# [WORK TASK]
The records that follow are to be reproduced verbatim.

Extracted records:

^^^^^^^^^^^^^^^^

/-- ACTIVATE_FIRMWARE (R429, R448): a tested bundle is named TRIAL for the next cold boot; an untested one is refused. -/
def execActivateFirmware (s : State) : Host.Outcome State Fault Refusal :=
  if !s.heard then .next s
  else if s.updateStage ≠ 5 ∨ s.gau.badBank = true then .next (s.refuse (sbCode 5 0x1A))
  else
    let b := s.updateBank
    let tested := (s.boot.flash.map (fun f => bundleTested f (bundleOf (bankOf f b).manifest))).getD false
    if tested then
      .next ((((s.modBoot (fun x => { x with flash := x.flash.map (fun f => { f with trial := some b, tries := 1 }) })).modGau
        (fun g => { g with session := none, updates := g.updates + 1 })).gaugeEvent 0 []).answer (sbCode 5 0x1A) [0])
    else
      .next ((((s.modSession (fun x => { x with failed := true })).modGau (fun g => { g with activateRefused := g.activateRefused + 1 })).gaugeEvent 1 []).send
        (.sidebandError (sbCode 5 0x1A)))

/-- GET_STATUS (R448): the stage of the session, and whether it failed. -/
def execGetStatus (s : State) : Host.Outcome State Fault Refusal :=
  if !s.heard then .next s
  else
    let p := match s.gau.session with
      | some x => leBytes 1 x.stage ++ leBytes 1 (b2n x.failed) ++ leBytes 4 x.received
      | none => [0xFF, 0, 0, 0, 0, 0]
    .next (s.answer (sbCode 5 0x1B) p)

/-- CANCEL_UPDATE (R444, R448): the session is over; a bank half written stays invalid. -/
def execCancelUpdate (s : State) : Host.Outcome State Fault Refusal :=
  .next (s.inSession (sbCode 5 0x1D) [0, 1, 2, 3, 4, 5] (fun st => st.modGau (fun g => { g with session := none })))

/-- CANCEL_UPDATE_COMPONENT (R444): the component is given up, the session stays. -/
def execCancelUpdateComponent (s : State) : Host.Outcome State Fault Refusal :=
  .next (s.inSession (sbCode 5 0x1C) [2, 3, 4] (fun st => st.modSession (fun x => { x with stage := 1, received := 0 })))

/-! ### OEM commands (R445, R446, R451, R453, R454) -/

/-- GET_ATTESTATION (R451, R454): a fresh report over the request's nonce; refused while debug is open. -/
def execGetAttestation (nonce : List Byte) (s : State) : Host.Outcome State Fault Refusal :=
  if !s.heard then .next s
  else if s.gau.debugOpen || decide (nonce.length ≠ 32) then .next (s.refuse (sbCode 63 1))
  else .next (s.answer (sbCode 63 1) (s.attestation nonce))

/-- GET_CHALLENGE (R453): 32 random bytes, which void the challenge before. -/
def execGetChallenge (s : State) : Host.Outcome State Fault Refusal :=
  if !s.heard then .next s
  else
    let (ws, s1) := State.freshWords 4 s
    let c := ws.flatMap (fun w => leBytes 8 w.toNat)
    .next ((s1.modGau (fun g => { g with challenge := some c })).answer (sbCode 63 2) c)

/-- CHALLENGE_EXPIRE (R453): ten minutes have passed. -/
def execChallengeExpire (s : State) : Host.Outcome State Fault Refusal := .next (s.modGau (fun g => { g with challenge := none }))

/-- Is a token good (R453). -/
def State.tokenOk (s : State) (t : List Byte) : Bool :=
  decide (t.length = 128) && decide (fieldAt t 0 2 = 1) && decide ((t.drop 8).take 16 = deviceId) && decide (s.gau.challenge = some ((t.drop 32).take 32)) &&
    Config.keyVerify 2 [] (t.take 64) (t.drop 64)

/-- Debug opens (R454): the books close under the ledger key, the keys are zeroised, a warm reset runs, the scopes open. -/
def State.openDebug (s : State) (scopes : Nat) : State :=
  let s1 := (s.ledgerFinal.modGau (fun g => { g with keysZero := true, challenge := none })).warmReset
  (s1.modGau (fun g => { g with debugOpen := true, scopes := scopes, debugUnlocks := g.debugUnlocks + 1 })).gaugeEvent 2 (leBytes 1 scopes)

/-- DEBUG_UNLOCK (R453, R454). A challenge serves one token. (DEDUCED: notes/assumptions/62) -/
def execDebugUnlock (token : List Byte) (s : State) : Host.Outcome State Fault Refusal :=
  if !s.heard then .next s
  else if s.tokenOk token then .next ((s.openDebug (fieldAt token 2 1 % 8)).answer (sbCode 63 3) [0])
  else .next (((s.modGau (fun g => { g with challenge := none })).gaugeEvent 2 [0xFF]).refuse (sbCode 63 3))

/-- May a reset be requested (R410, R430, R434, R446): its level is known, its scope exists, and its level's rules allow it. -/
def State.resetAllowed (s : State) (level inst : Nat) : Bool :=
  if level = 5 then s.coldAllowed
  else if level = 4 then s.warmAllowed
  else s.boot.ready && decide (s.spw.stop = 0) &&
    (if level = 0 then decide (inst < s.cap.activeCores) else if level = 1 then decide (16 * inst < s.cap.activeCores)
     else if level = 2 then decide (512 * inst < s.cap.activeCores) else decide (level = 3) && ownReset (inst / 256))

/-- RESET (R430, R446): level 0 core, 1 cluster, 2 partition, 3 base-die subsystem (unit code × 256 + instance), 4 warm, 5 cold. A request that
is taken is logged. -/
def execSbReset (level inst : Nat) (s : State) : Host.Outcome State Fault Refusal :=
  if !s.heard then .next s
  else if !s.resetAllowed level inst then .next (s.refuse (sbCode 63 4))
  else
    let s1 := (s.gaugeEvent 3 (leBytes 1 level ++ leBytes 2 inst)).answer (sbCode 63 4) [0]
    if level = 5 then .next s1.coldReset else if level = 4 then .next s1.warmReset else .next (s1.beginReset level inst false)

/-- SLACK (R364, R365): slack is entered at the first idle mark, or the wake is triggered. -/
def execSbSlack (wake : Bool) (s : State) : Host.Outcome State Fault Refusal :=
  if !s.heard then .next s
  else
    let s1 := s.answer (sbCode 63 5) [0]
    if wake then .next s1.wakeTrigger else if s.boot.ready && !s.spw.asleep then .next (s1.modSpw (fun x => { x with slackReq := true })) else .next s1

^^^^^^^^^^^^^^^^

# [SOLVED PROBLEM]
/-- ACTIVATE_FIRMWARE (R429, R448): a tested bundle is named TRIAL for the next cold boot; an untested one is refused. -/
def execActivateFirmware (s : State) : Host.Outcome State Fault Refusal :=
  if !s.heard then .next s
  else if s.updateStage ≠ 5 ∨ s.gau.badBank = true then .next (s.refuse (sbCode 5 0x1A))
  else
    let b := s.updateBank
    let tested := (s.boot.flash.map (fun f => bundleTested f (bundleOf (bankOf f b).manifest))).getD false
    if tested then
      .next ((((s.modBoot (fun x => { x with flash := x.flash.map (fun f => { f with trial := some b, tries := 1 }) })).modGau
        (fun g => { g with session := none, updates := g.updates + 1 })).gaugeEvent 0 []).answer (sbCode 5 0x1A) [0])
    else
      .next ((((s.modSession (fun x => { x with failed := true })).modGau (fun g => { g with activateRefused := g.activateRefused + 1 })).gaugeEvent 1 []).send
        (.sidebandError (sbCode 5 0x1A)))

/-- GET_STATUS (R448): the stage of the session, and whether it failed. -/
def execGetStatus (s : State) : Host.Outcome State Fault Refusal :=
  if !s.heard then .next s
  else
    let p := match s.gau.session with
      | some x => leBytes 1 x.stage ++ leBytes 1 (b2n x.failed) ++ leBytes 4 x.received
      | none => [0xFF, 0, 0, 0, 0, 0]
    .next (s.answer (sbCode 5 0x1B) p)

/-- CANCEL_UPDATE (R444, R448): the session is over; a bank half written stays invalid. -/
def execCancelUpdate (s : State) : Host.Outcome State Fault Refusal :=
  .next (s.inSession (sbCode 5 0x1D) [0, 1, 2, 3, 4, 5] (fun st => st.modGau (fun g => { g with session := none })))

/-- CANCEL_UPDATE_COMPONENT (R444): the component is given up, the session stays. -/
def execCancelUpdateComponent (s : State) : Host.Outcome State Fault Refusal :=
  .next (s.inSession (sbCode 5 0x1C) [2, 3, 4] (fun st => st.modSession (fun x => { x with stage := 1, received := 0 })))

/-! ### OEM commands (R445, R446, R451, R453, R454) -/

/-- GET_ATTESTATION (R451, R454): a fresh report over the request's nonce; refused while debug is open. -/
def execGetAttestation (nonce : List Byte) (s : State) : Host.Outcome State Fault Refusal :=
  if !s.heard then .next s
  else if s.gau.debugOpen || decide (nonce.length ≠ 32) then .next (s.refuse (sbCode 63 1))
  else .next (s.answer (sbCode 63 1) (s.attestation nonce))

/-- GET_CHALLENGE (R453): 32 random bytes, which void the challenge before. -/
def execGetChallenge (s : State) : Host.Outcome State Fault Refusal :=
  if !s.heard then .next s
  else
    let (ws, s1) := State.freshWords 4 s
    let c := ws.flatMap (fun w => leBytes 8 w.toNat)
    .next ((s1.modGau (fun g => { g with challenge := some c })).answer (sbCode 63 2) c)

/-- CHALLENGE_EXPIRE (R453): ten minutes have passed. -/
def execChallengeExpire (s : State) : Host.Outcome State Fault Refusal := .next (s.modGau (fun g => { g with challenge := none }))

/-- Is a token good (R453). -/
def State.tokenOk (s : State) (t : List Byte) : Bool :=
  decide (t.length = 128) && decide (fieldAt t 0 2 = 1) && decide ((t.drop 8).take 16 = deviceId) && decide (s.gau.challenge = some ((t.drop 32).take 32)) &&
    Config.keyVerify 2 [] (t.take 64) (t.drop 64)

/-- Debug opens (R454): the books close under the ledger key, the keys are zeroised, a warm reset runs, the scopes open. -/
def State.openDebug (s : State) (scopes : Nat) : State :=
  let s1 := (s.ledgerFinal.modGau (fun g => { g with keysZero := true, challenge := none })).warmReset
  (s1.modGau (fun g => { g with debugOpen := true, scopes := scopes, debugUnlocks := g.debugUnlocks + 1 })).gaugeEvent 2 (leBytes 1 scopes)

/-- DEBUG_UNLOCK (R453, R454). A challenge serves one token. (DEDUCED: notes/assumptions/62) -/
def execDebugUnlock (token : List Byte) (s : State) : Host.Outcome State Fault Refusal :=
  if !s.heard then .next s
  else if s.tokenOk token then .next ((s.openDebug (fieldAt token 2 1 % 8)).answer (sbCode 63 3) [0])
  else .next (((s.modGau (fun g => { g with challenge := none })).gaugeEvent 2 [0xFF]).refuse (sbCode 63 3))

/-- May a reset be requested (R410, R430, R434, R446): its level is known, its scope exists, and its level's rules allow it. -/
def State.resetAllowed (s : State) (level inst : Nat) : Bool :=
  if level = 5 then s.coldAllowed
  else if level = 4 then s.warmAllowed
  else s.boot.ready && decide (s.spw.stop = 0) &&
    (if level = 0 then decide (inst < s.cap.activeCores) else if level = 1 then decide (16 * inst < s.cap.activeCores)
     else if level = 2 then decide (512 * inst < s.cap.activeCores) else decide (level = 3) && ownReset (inst / 256))

/-- RESET (R430, R446): level 0 core, 1 cluster, 2 partition, 3 base-die subsystem (unit code × 256 + instance), 4 warm, 5 cold. A request that
is taken is logged. -/
def execSbReset (level inst : Nat) (s : State) : Host.Outcome State Fault Refusal :=
  if !s.heard then .next s
  else if !s.resetAllowed level inst then .next (s.refuse (sbCode 63 4))
  else
    let s1 := (s.gaugeEvent 3 (leBytes 1 level ++ leBytes 2 inst)).answer (sbCode 63 4) [0]
    if level = 5 then .next s1.coldReset else if level = 4 then .next s1.warmReset else .next (s1.beginReset level inst false)

/-- SLACK (R364, R365): slack is entered at the first idle mark, or the wake is triggered. -/
def execSbSlack (wake : Bool) (s : State) : Host.Outcome State Fault Refusal :=
  if !s.heard then .next s
  else
    let s1 := s.answer (sbCode 63 5) [0]
    if wake then .next s1.wakeTrigger else if s.boot.ready && !s.spw.asleep then .next (s1.modSpw (fun x => { x with slackReq := true })) else .next s1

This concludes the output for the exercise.